L’Accord États-Unis-Mexique-Canada (AEUMC), successeur de l’ALÉNA, est aujourd’hui sous une pression inédite depuis son entrée en vigueur. Une révision obligatoire, prévue pour le 1er juillet, doit décider de son extension pour 16 ans. Pourtant, au lieu d’un simple exercice technique, les relations entre les trois partenaires se dégradent rapidement, avec un risque réel d’effondrement de l’accord.

Un système économique en danger

L’AEUMC a permis de structurer les chaînes d’approvisionnement nord-américaines, rendant les voitures plus abordables, le pétrole brut accessible aux raffineries du Midwest et le gaz naturel disponible sur la côte Ouest. Son affaiblissement aurait des conséquences économiques majeures, alors que les entreprises ont investi des décennies dans ces réseaux intégrés.

Une grande partie du commerce américain reste protégée grâce à l’AEUMC, limitant l’impact des tensions commerciales. Pourtant, les désaccords actuels entre Washington et Ottawa pourraient tout remettre en cause.

Les tensions au cœur des débats

Le principal point de friction concerne l’influence de la Chine. Les États-Unis cherchent à empêcher Pékin d’utiliser le Mexique ou le Canada comme porte d’entrée vers le marché nord-américain. Cette position irrite particulièrement Ottawa, qui a récemment conclu un accord commercial partiel avec la Chine.

À cela s’ajoutent d’autres sujets de discorde, comme l’interdiction par plusieurs provinces canadiennes d’importer des vins et spiritueux américains, en représailles aux tarifs douaniers imposés par l’administration Trump.

Les déclarations qui enveniment la situation

« Deux pays ont riposté économiquement contre les États-Unis ces douze derniers mois : la Chine et le Canada. »

Jamieson Greer, responsable commercial des États-Unis

Les négociations, actuellement bilatérales, excluent de plus en plus le Canada. Les États-Unis discutent directement avec le Mexique, laissant Ottawa de côté. Cette stratégie soulève des craintes d’un éclatement de l’accord trilatéral en deux traités distincts.

« Nous avons des problèmes avec le Mexique, mais ce pays est prêt à trouver un accord avec nous. »

Rick Switzer, représentant adjoint au Commerce des États-Unis

Switzer a également critiqué la gestion canadienne, évoquant l’absence de « personnes responsables » à la tête du pays, en référence à Mark Carney, ancien gouverneur de la Banque du Canada devenu Premier ministre l’an dernier.

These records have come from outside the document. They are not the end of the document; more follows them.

/-- W served, alone and beside zone 1; the outdoor sensor valid and not. -/
theorem witness_RampAndFlowStayWithinTheirLimits_contributions :
    BoilerCfg.initial.inRange = true ∧
    ((warming .lead 0 true).cfg.boiler.inRange = true ∧ ((warming .lead 0 true).consumer 17).served = true ∧
      ∀ c ∈ zoneNumbers, ((warming .lead 0 true).consumer c).served = false) ∧
    (((warming .lead 0 true).setTable (firing.table.judged true)).flowParts.zoneFlow = some 600 ∧
      State.reset.field.outdoor.valid = false) ∧
    ((after (.sensorSample .outdoor 1250) (sampled State.reset)).field.outdoor.valid = true ∧
      (after (.sensorSample .outdoor 1250) (sampled State.reset)).field.outdoor.value = some 1250) := by decide +kernel

theorem witness_DemandShiftFollowsTheHighestServedDemand :
    (firing.consumer 1).served = true ∧ (firing.zone 1).demand = 1000 ∧ (firing.consumer 17).served = false := by
  decide +kernel

theorem witness_AttentionIsRaisedReadAndMasked :
    PortState.afterBlankReset.attn.length = 16 ∧
    (∀ i ∈ [(⟨15, true, 0⟩ : MaskItem)], i.category < 16 ∧ i.objects &&& ~~~(objectKind i.category).range = 0) ∧
    (∃ i ∈ [(⟨16, true, 0⟩ : MaskItem)], 16 ≤ i.category ∨ i.objects &&& ~~~(objectKind i.category).range ≠ 0) ∧
    (∃ i ∈ [(⟨12, true, 16⟩ : MaskItem)], 16 ≤ i.category ∨ i.objects &&& ~~~(objectKind i.category).range ≠ 0) := by
  decide +kernel

theorem witness_EditClaimIsHeldCommittedOrLost :
    State.reset.claim = none ∧ (claimed.takes .main ∧ claimed.takes .service ∧ shapedB claimed = true) ∧
    claimed.claim.any (fun c => c.holder == .main && invalidProgram c.pool c.programs == none) = true ∧
    ((after (.tableWrite .main 2 0 [.entry 0 1]) claimed).claim.any
      fun c => invalidProgram c.pool c.programs == some 1) = true ∧
    ({ claimed with claim := some ⟨.main, 0, [], []⟩ } : State).claim.all (·.lapse == 0) = true := by
  decide +kernel

theorem witness_ValidTablesHaveDisjointRuns :
    invalidProgram State.reset.cfg.pool State.reset.cfg.programs = none ∧
    invalidProgram (List.replicate 256 ⟨0x7F, .ab, 0, .eco⟩) [⟨254, 1⟩, ⟨255, 1⟩] = none ∧
    invalidProgram (List.replicate 256 ⟨0x7F, .ab, 0, .eco⟩) [⟨254, 1⟩, ⟨255, 2⟩, ⟨254, 1⟩] = some 2 := by decide +kernel

/-- A table with empty programs alone has no program that fails. -/
theorem witness_ValidTablesHaveDisjointRuns_conversely (n : Nat) : ¬ failsValidation [] [⟨3, 0⟩] n := by
  rintro ⟨h, e, he, hl, -⟩
  have : e ∈ [(⟨3, 0⟩ : ProgramEntry)] := List.mem_of_getElem? he
  simp only [List.mem_singleton] at this
  subst this
  exact absurd hl (by decide)

/-- The first and the last table; a cursor before the last part; a cursor of another tag; spans at their ends. -/
theorem witness_TablesAreReadAndWrittenInParts :
    (tableOfTag 1 = some .pool ∧ tableOfTag 27 = some (.plan 17) ∧ tableOfTag 28 = none ∧ tableOfTag (28 - 64) = none) ∧
    ({ State.reset with main := { State.reset.main with cursor := some ⟨2, 16⟩ } }.takes .main ∧
      16 < TableName.programs.size) ∧
    (claimed.claim.all (·.holder == .main) = true ∧ allIn pointIn [.point 127 2 143 3] = some [⟨127, .ab, 143, .comfort⟩] ∧
      255 + 1 ≤ 256 ∧ allIn programIn [.entry 255 32] = some [⟨255, 32⟩] ∧ 23 + 1 ≤ 24) ∧
    (allIn pointIn [.point 128 0 0 0] = none ∧ allIn programIn [.entry 0 33] = none) := by decide +kernel

/-- A free claim; the other port's. -/
theorem witness_TablesAreReadAndWrittenInParts_noClaim :
    (∀ c, State.reset.claim = some c → c.holder ≠ .main) ∧ claimed.takes .service ∧
    (∀ c, claimed.claim = some c → c.holder ≠ .service) :=
  ⟨fun c h => by simp [State.reset] at h, by decide +kernel, fun c h => by cases h; decide⟩
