-- ==== Sys2Proof/Machine/Dispatch.lean ====
section
/-! DEFINITION. The perform and advance phases of each instruction, one arm per constructor of Instr (R40, R48). -/

namespace Sys2Proof.Machine

def exec (i : Instr) (s : State) : Host.Outcome State Fault Refusal :=
  match i with
  | .halt => Sys2Proof.Machine.execHalt s
  | .store x imm => Sys2Proof.Machine.execStore x imm s
  | .add x y z => Sys2Proof.Machine.execAdd x y z s
  | .subtract x y z => Sys2Proof.Machine.execSubtract x y z s
  | .read x => Sys2Proof.Machine.execRead x s
  | .write x => Sys2Proof.Machine.execWrite x s
  | .jump target => Sys2Proof.Machine.execJump target s
  | .readKeyboard x => Sys2Proof.Machine.execReadKeyboard x s
  | .switchMemory => Sys2Proof.Machine.execSwitchMemory s
  | .skipEqual x y => Sys2Proof.Machine.execSkipEqual x y s
  | .skipNotEqual x y => Sys2Proof.Machine.execSkipNotEqual x y s
  | .setA imm => Sys2Proof.Machine.execSetA imm s
  | .setT imm => Sys2Proof.Machine.execSetT imm s
  | .readT x => Sys2Proof.Machine.execReadT x s
  | .convertToBaseTen x => Sys2Proof.Machine.execConvertToBaseTen x s
  | .convertByteToAscii x y => Sys2Proof.Machine.execConvertByteToAscii x y s
  | .draw x row col => Sys2Proof.Machine.execDraw x row col s

end Sys2Proof.Machine
end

L’héritage de l’AEUMC et son avenir incertain

L’AEUMC, signé en 2020, a conservé l’architecture de l’ALÉNA tout en y apportant des modifications. Il a notamment protégé les États-Unis des mesures protectionnistes en exemptant une grande partie des importations mexicaines et canadiennes des tarifs élevés de l’administration Trump.

Pourtant, son avenir est aujourd’hui compromis. Une analyse récente de Jefferies estime que les chances de renouvellement de l’accord sont de plus en plus minces, surtout si les tensions persistent.

Un enjeu bien plus large

L’AEUMC a permis de créer l’une des économies les plus intégrées au monde. Son effondrement pourrait non seulement perturber les chaînes d’approvisionnement, mais aussi fragiliser les relations commerciales entre les trois pays. La question n’est plus seulement de savoir si l’accord sera renouvelé, mais s’il survivra à un second mandat de l’administration actuelle.